Authorisation: Telemetry data access follows least-privilege. Engineers access dashboards via SSO with RBAC. Cost data restricted to team leads and FinOps. Audit logs accessible only to compliance, legal, and senior engineering. Trace data containing AI outputs restricted to AI engineering and incident responders.

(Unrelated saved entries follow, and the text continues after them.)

-- ==== Sys2Proof/Machine/Debug.lean ====
section
/-! DEFINITION. The debug unit of a core: trace records, samples, breakpoints, halts and steps (R402 to R410). -/

namespace Sys2Proof.Machine

/-- A register of a core's debug unit by offset. -/
def dbgReg (s : State) (core off : Nat) : Nat := (Table.get (0 : Word) (s.coreAt core).dbg off).toNat
def setDbgReg (s : State) (core off v : Nat) : State :=
  let c := s.coreAt core
  s.setCoreAt core { c with dbg := Table.set c.dbg off (BitVec.ofNat 64 v) }

/-- The lane clock of a step code in eighths of a gigahertz (R184, R185); the scalar clock is 16. -/
def laneEighths (step : Nat) : Nat :=
  match step with
  | 0 => 10 | 1 => 9 | 2 => 8 | 3 => 6 | 4 => 4 | _ => 2

/-- Lane cycles since the core's last record (R404, log 5). -/
def laneDelta (s : State) (core : Nat) : Nat :=
  (s.now - (s.coreAt core).lastRecord) * laneEighths (s.clusterAt (clusterOf core)).step / 16

/-- One record goes to the trace ring, or is dropped and counted (R404, R406). -/
def traceStore (s : State) (core : Nat) (rec : List Byte) : State :=
  let size := dbgReg s core 0x10
  let head := dbgReg s core 0x18
  let wrapOn := (dbgReg s core 0).testBit 1
  let c := s.coreAt core
  if size ≤ head && !wrapOn then s.setCoreAt core { c with lost := min (c.lost + 1) (2 ^ 32 - 1) }
  else
    let head := if size ≤ head then 0 else head
    let a := dbgReg s core 0x08 + head
    let s := match devStop s ((s.partOf core).getD 0) false a a with
      | some _ => s
      | none => if a < Config.devEnd then (s.reach core a).poke a rec else s
    let s := setDbgReg s core 0x18 (if wrapOn && size ≤ head + 16 then 0 else head + 16)
    s.setCoreAt core { s.coreAt core with lastRecord := s.now }

/-- A SYNC record (R405). -/
def syncRecord (s : State) (core : Nat) : List Byte :=
  leBytes 2 0 ++ leBytes 1 15 ++ leBytes 1 0 ++ leBytes 8 s.reftime ++
  leBytes 1 (s.clusterAt (clusterOf core)).step ++ leBytes 3 0

/-- A record of any other pipe; a saturated DELTA is followed by a SYNC record (R404). -/
def traceWrite (s : State) (core : Nat) (body : List Byte) : State :=
  let d := laneDelta s core
  let s := traceStore s core (leBytes 2 (min d 0xFFFF) ++ body)
  if 0xFFFF ≤ d then traceStore s core (syncRecord s core) else s

/-- Whether a core traces a pipe of a slot (R403). -/
def tracing (s : State) (k pipe : Nat) : Bool :=
  let ctl := dbgReg s (coreOf k) 0
  ctl.testBit 0 && ctl.testBit (8 + pipe) && ctl.testBit (16 + slotOf k)

/-- A begin or end record of a hart's instruction (R404, R405). -/
def trace (s : State) (k pipe : Nat) (fin : Bool) (seq elem flags row : Nat) (pc : Word) : State :=
  if tracing s k pipe then
    traceWrite s (coreOf k)
      (leBytes 1 (pipe + if fin then 16 else 0) ++ leBytes 1 (slotOf k) ++ leBytes 4 seq ++ leBytes 2 elem ++
       leBytes 1 flags ++ leBytes 1 row ++ leBytes 4 pc.toNat)
  else s

/-- The pipe that an entry's records name. -/
def pipeOf (e : VEntry) : Nat :=
  match e.op with
  | .move .. | .ins .. | .xtr .. | .hold .. | .drain .. => 1
  | .lane .. => if e.maj = 0x20 then 3 else if e.maj = 0x1F then 1 else 0
  | .ld .. | .st .. | .bind .. | .unbind .. | .spill .. | .fill .. | .amov .. => 2
  | .mxMode .. | .mxTshape .. | .mxOp .. | .mxZero .. | .mxMv .. | .mxRead .. | .mxWrite .. | .mxSpill .. | .mxFill ..
  | .spEval .. | .spGrad .. | .spDx .. | .spRefine | .spPair | .spGzero | .spGspill | .spGfill => 4
  | .eng .. => 5
  | _ => 0

/-- An end record, where a begin stands open. -/
def closeTrace (s : State) (k : Nat) (e : VEntry) (flags : Nat) : State × VEntry :=
  if e.opened then (trace s k (pipeOf e) true e.seq e.elem (Nat.lor e.flags flags) e.row e.pc, { e with opened := false })
  else (s, e)

/-- A sample record of one slot (R407). -/
def traceSlotSample (s : State) (k : Nat) : State :=
  let h := s.hartAt k
  let e := h.viq.head?
  traceWrite s (coreOf k)
    (leBytes 1 14 ++ leBytes 1 (slotOf k) ++ leBytes 4 (match e with | some e => e.seq | none => 0) ++
     leBytes 2 (match e with | some e => e.elem | none => 0) ++ leBytes 1 0 ++
     leBytes 1 (match e with | some e => e.row | none => 0) ++ leBytes 4 h.pc.toNat)

/-- Every cluster of a die whose lane clock changes writes SYNC records in the cores that trace (R405). -/
def syncCluster (s : State) (cl : Nat) : State :=
  ((List.range 12).map (cl * 12 + ·)).foldl (fun s c =>
    if (dbgReg s c 0).testBit 0 then traceStore s c (syncRecord s c) else s) s

/-- A debug halt (R409): a precise stop, STOPPED, no bank written. -/
def haltHart (s : State) (k : Nat) : State :=
  let h := s.hartAt k
  if h.slot = .empty then s
  else s.setHartAt k { h.park with slot := .stopped, wait := .held, halted := true, stepsLeft := none, stepElems := none }

/-- The state of a hart that goes on: a helper that holds no entry waits in hq.take (R343). -/
def Hart.goOn (h : Hart) : Hart :=
  if h.kind = .helper && h.pc = 0 then { h with slot := .waiting, wait := .hole }
  else h.run

/-- Whether a hart stands STOPPED and executes no handler: by a debug halt, by a halt instruction or by a csave (R295, R298,
R409). -/
def Hart.stands (h : Hart) : Bool := h.slot == .stopped && h.wait != .handler

/-- The steward resumes a hart: a debug resume (R409), with what a step still has to do (R410), which also ends the stop of a
halt instruction (R298) or of a csave (R295). -/
def resumeHart (s : State) (k : Nat) (insns elems : Option Nat) : State :=
  let h := s.hartAt k
  if h.stands then s.setHartAt k { h.goOn with halted := false, stepsLeft := insns, stepElems := elems, retired := s.reftime }
  else if h.slot = .empty then s
  else s.setHartAt k { h with stepsLeft := insns, stepElems := elems }

/-- DBGCMD (R402, R409, R410). -/
def debugCommand (s : State) (core v : Nat) : State :=
  let k := core * 8 + bits v 2 0
  let n := bits v 31 16
  match bits v 5 4 with
  | 0 => haltHart s k
  | 1 => resumeHart s k none none
  | 2 => if n = 0 then s else resumeHart s k (some n) none
  | _ => if n = 0 then s else resumeHart s k none (some n)

/-- Whether a breakpoint holds for a hart at an address (R408). -/
def breakpointAt (s : State) (k : Nat) (pc : Word) (elem : Bool) (i : Nat) : Bool :=
  let lo := dbgReg s (coreOf k) (0x40 + 16 * i)
  let hi := dbgReg s (coreOf k) (0x48 + 16 * i)
  lo.testBit 0 && bits lo 63 2 == pc.toNat / 4 && hi.testBit (56 + slotOf k) && hi.testBit 49 == elem

/-- A breakpoint that stops a hart before an instruction commits. -/
def breakpointBefore (s : State) (k : Nat) (pc : Word) : Bool :=
  (List.range 4).any (breakpointAt s k pc false)

/-- The lowest element at which a breakpoint stops a vector instruction that stands at an element; `past`: it has stopped there. -/
def breakpointElem (s : State) (k : Nat) (pc : Word) (now : Nat) (past : Bool) : Option Nat :=
  let es := ((List.range 4).filter (breakpointAt s k pc true)).map fun i => bits (dbgReg s (coreOf k) (0x48 + 16 * i)) 48 36
  (es.filter fun el => now < el || (now == el && !past)).min?

/-- One instruction of a hart has retired: a step counts it, and halts the hart at its end (R410). -/
def countStep (s : State) (k : Nat) : State :=
  let h := s.hartAt k
  match h.stepsLeft with
  | none => s
  | some n => if n ≤ 1 then haltHart s k else s.setHartAt k { h with stepsLeft := some (n - 1) }

end Sys2Proof.Machine
end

Secrets Management: AI API keys (OpenAI, Anthropic, Bedrock) are rotated quarterly and stored in HashiCorp Vault or AWS Secrets Manager. Keys never appear in logs, spans, or metrics. The AI Client Wrapper retrieves keys at runtime from the secrets manager; keys are never interpolated into log messages.

Data Classification: Prompt content is classified as Internal (employee prompts) or Confidential (customer data in context). Prompt content logging requires explicit classification approval. Default: prompt content is NOT logged; only promptHash (SHA-256 of template, no variable content) is recorded.

Encryption: All telemetry data encrypted in transit (TLS 1.3) and at rest (AES-256). Log archives in cold storage use envelope encryption with customer-managed keys.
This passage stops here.